Non c’è tempo per fare una cosa alla volta. Non c’è tempo per conoscere le storie dei pazienti, né per fissare nella memoria i loro volti. Non c’è tempo per pensare che nel quartiere accanto si stanno sparando. Non c’è tempo per accorgersi quanto sia vicino il mare.
Stamattina il primo messaggio che ricevo è la foto di una neonata. È la prima bambina nata viva in uno dei nostri centri. Non è il posto che augurerei per una nascita, ma lei è viva, sua mamma è viva. Appena arrivo al centro, vado a vederla. Dorme. La mamma sta ancora ricevendo l’idratazione in vena ma sta meglio. I suoi occhi, quelli sì, li fisso per sempre nella mia memoria.
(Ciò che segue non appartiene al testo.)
/-- Each of the seven `SET_AMP.s`, with the scheme's own check (R77, R74, R15; HDB3's class is the spec's own decision D4,
`NotConstructed` D12). -/
def Obligations.SetAmplitude : Prop :=
  ∀ (sc : Scheme) (x : Number) (s : State),
    ((s.unit sc).valid = true → LegalAmplitude sc x →
      ∃ t, exec (.setAmp sc x) s = .next t ∧ t.unit sc = { s.unit sc with v := x } ∧
        (∀ sc', sc' ≠ sc → t.unit sc' = s.unit sc') ∧ t.rzDuty = s.rzDuty ∧
        t.response = some { status := .ok, payload := .empty } ∧
        t.config = s.config ∧ t.busy = s.busy ∧ t.inbox = s.inbox) ∧
    ((s.unit sc).valid = true → ¬ LegalAmplitude sc x → exec (.setAmp sc x) s =
      .next { s with response := some { status := .badAmplitude, payload := .empty } }) ∧
    ((s.unit sc).valid = false → exec (.setAmp sc x) s =
      .next { s with response := some { status := .notConstructed, payload := .empty } })

/-- `SET_DUTY.RZ`: on a valid unit a legal value is written to `DUTY` and nothing else changes, an illegal one answers
`WrongDuty` and changes nothing; on a unit that is not valid the answer is `NotConstructed` (R78; the last is the spec's own
decision D12). -/
def Obligations.SetDutyOfRz : Prop :=
  ∀ (x : Number) (s : State),
    (s.rz.valid = true → DutyFraction x → exec (.setDutyRz x) s =
      .next { s with rzDuty := x, response := some { status := .ok, payload := .empty } }) ∧
    (s.rz.valid = true → ¬ DutyFraction x → exec (.setDutyRz x) s =
      .next { s with response := some { status := .wrongDuty, payload := .empty } }) ∧
    (s.rz.valid = false → exec (.setDutyRz x) s =
      .next { s with response := some { status := .notConstructed, payload := .empty } })

/-- Each of the six `SET_DUTY.s` with `s` not RZ answers `Unsupported`, whatever the operand and whether or not the unit is
valid, and changes nothing (R79; the status is the spec's own decision D8). -/
def Obligations.SetDutyElsewhereIsUnsupported : Prop :=
  ∀ (sc : Scheme) (x : Number) (s : State), sc ≠ .rz →
    exec (.setDuty sc x) s = .next { s with response := some { status := .unsupported, payload := .empty } }

/-! ### Rules over all forty commands -/

/-- R153: a command that returns a status other than `OK` writes no register of any unit and returns no payload, whichever
of the forty it is; nothing but the response has changed. -/
def Obligations.FailedCommandHasNoEffect : Prop :=
  ∀ (i : Instr) (s t : State) (r : Response),
    exec i s = .next t → t.response = some r → r.status ≠ .ok →
    r.payload = .empty ∧ t = { s with response := some r }

/-- Every command that ends has returned exactly one response (R18, R150), and has written no register but those of the
unit it names, `DUTY` only if it is `CONSTRUCT.RZ` or `SET_DUTY.RZ` (R10 to R12); the checks, `PARSE` and `ENCODE` write no
register. The configuration, the command in progress and the host's events are untouched (log 2, log 4). -/
def Obligations.CommandWritesOnlyItsUnit : Prop :=
  ∀ (i : Instr) (s t : State), exec i s = .next t →
    t.response.isSome = true ∧
    (∀ sc, writesUnit i ≠ some sc → t.unit sc = s.unit sc) ∧
    (writesDuty i = false → t.rzDuty = s.rzDuty) ∧
    t.config = s.config ∧ t.busy = s.busy ∧ t.inbox = s.inbox

/-- No command clears `VALID`: only a reset does (R171; the spec's own decision D12). -/
def Obligations.OnlyResetClearsValid : Prop :=
  ∀ (s t : State) (sc : Scheme), step s = .next t → (s.unit sc).valid = true → (t.unit sc).valid = false →
    ∃ rest, s.inbox = .reset :: rest

/-! ### Invariants of every step -/

/-- R14 holds at reset, and so does the rest of the machine's invariant, in every configuration. -/
def Obligations.InvariantAtReset : Prop := ∀ c : Config, (State.resetWith c).Inv

/-- R14 is kept by every step from every state that has it: whenever a unit is valid, its bit period, amplitude and duty
are finite and in their ranges, in every instance of `NUM`. -/
def Obligations.StepKeepsRegistersLegal : Prop :=
  ∀ s t : State, s.RegistersLegal → step s = .next t → t.RegistersLegal

/-- Every parameter register holds an element of `NUM` after every step from a state where that is so (R5). -/
def Obligations.StepKeepsRegistersInNum : Prop :=
  ∀ s t : State, s.RegistersInNum → step s = .next t → t.RegistersInNum ∧ t.config = s.config

/-- The invariant of the whole machine, the transient state of the `ENCODE` in progress included (R16, R19, R20, R22, R131:
cursor, clock, accumulator, HDB3's counters and symbol buffer), is kept by every step. -/
def Obligations.StepKeepsTheInvariant : Prop := ∀ s t : State, s.Inv → step s = .next t → t.Inv

/-- Under the invariant no step meets a defect of R159: `sign` is never applied to a number without a sign, and `SymDrop3`
always finds three `SIL`. -/
def Obligations.NoDefectUnderTheInvariant : Prop :=
  ∀ s : State, s.Inv → step s ≠ .fault .signUndefined ∧ step s ≠ .fault .symDropUndefined

/-! ### `ENCODE`: what all schemes share -/

/-- Once a unit is constructed, each of the seven `ENCODE.s` answers `OK` on every bit sequence that `N_MAX` admits, in every
instance of `NUM`, and writes no register (R80, R152). R14 is a premise: it rules out the states that no run reaches. -/
def Obligations.EncodeNeverFails : Prop :=
  ∀ (sc : Scheme) (bits : List Bool) (s : State),
    s.RegistersLegal → (s.unit sc).valid = true → s.config.admitsLength bits.length = true →
    ∃ out, Answers (.encodeBits sc bits) s out

/-- Each of the seven `ENCODE.s` on a unit that is not valid answers `NotConstructed` and changes nothing (R80; the spec's
own decision D12). -/
def Obligations.EncodeNeedsConstruction : Prop :=
  ∀ (sc : Scheme) (bits : List Bool) (s : State),
    (s.unit sc).valid = false → s.config.admitsLength bits.length = true →
    exec (.encodeBits sc bits) s = .next { s with response := some { status := .notConstructed, payload := .empty } }

/-- A bit sequence or character sequence longer than `N_MAX` is refused, by each `ENCODE.s` and by `PARSE`, and with `N_MAX`
unbounded none is (R43; the spec's own decision D13; log 9). -/
def Obligations.OverlongSequencesAreRefused : Prop :=
  ∀ (sc : Scheme) (bits : List Bool) (chars : List CharCode) (s : State),
    (∀ m, s.config.nMax = some m → m < bits.length → exec (.encodeBits sc bits) s = .refused .lengthOverNMax) ∧
    (∀ m, s.config.nMax = some m → m < chars.length → exec (.parse chars) s = .refused .lengthOverNMax) ∧
    (s.config.nMax = none →
      exec (.encodeBits sc bits) s ≠ .refused .lengthOverNMax ∧ exec (.parse chars) s ≠ .refused .lengthOverNMax)

/-- R44: `ENCODE.s` of the empty sequence on a valid unit answers `OK` and the empty output, for every scheme; `PARSE` of the
empty string is rejected (R140; the name of its status is the spec's own decision D7). -/
def Obligations.EmptyInputGivesEmptyOutput : Prop :=
  ∀ (sc : Scheme) (s : State),
    (s.RegistersLegal → (s.unit sc).valid = true → Answers (.encodeBits sc []) s []) ∧
    exec (.parse []) s = .next { s with response := some { status := .parseReject, payload := .empty } }

/-- R36 with R34: the output of every `ENCODE` starts at 0 and is contiguous, every segment ends after it starts, and
segments never overlap, in every state, for every scheme, every bit sequence and every instance of `NUM`, rounding, absorption
and overflow included. -/
def Obligations.OutputIsContiguous : Prop :=
  ∀ (sc : Scheme) (bits : List Bool) (s : State) (out : List Segment),
    Answers (.encodeBits sc bits) s out → Contiguous out

/-- R45 and R17: what an `ENCODE.s` answers is a function of the scheme, the unit's parameter registers and the bits, in one
configuration; no other unit, no earlier response and no earlier command has any part in it, so an `ENCODE` leaves nothing
behind that a later one could see. -/
def Obligations.OutputDependsOnlyOnTheUnit : Prop :=
  ∀ (sc : Scheme) (bits : List Bool) (s s' : State) (out : List Segment),
    s.config = s'.config → s.unit sc = s'.unit sc → (sc = .rz → s.rzDuty = s'.rzDuty) →
    Answers (.encodeBits sc bits) s out → Answers (.encodeBits sc bits) s' out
Stasera è l’ultima sera di Stephanie, la logista del progetto. Siamo tutti stanchi, ma vogliamo celebrare questo saluto. Riusciamo a organizzare una bella cena e balliamo. Siamo tutti così diversi eppure per qualche settimana condividiamo la stessa acqua che sa di cloro, la stessa doccia fredda, la stessa paura di attraversare Martissant, e la stessa voglia di essere qui.
Prima di addormentarmi ripenso agli occhi di quella madre e alla striscia blu del mare e penso che stasera non potrei essere in nessun altro posto.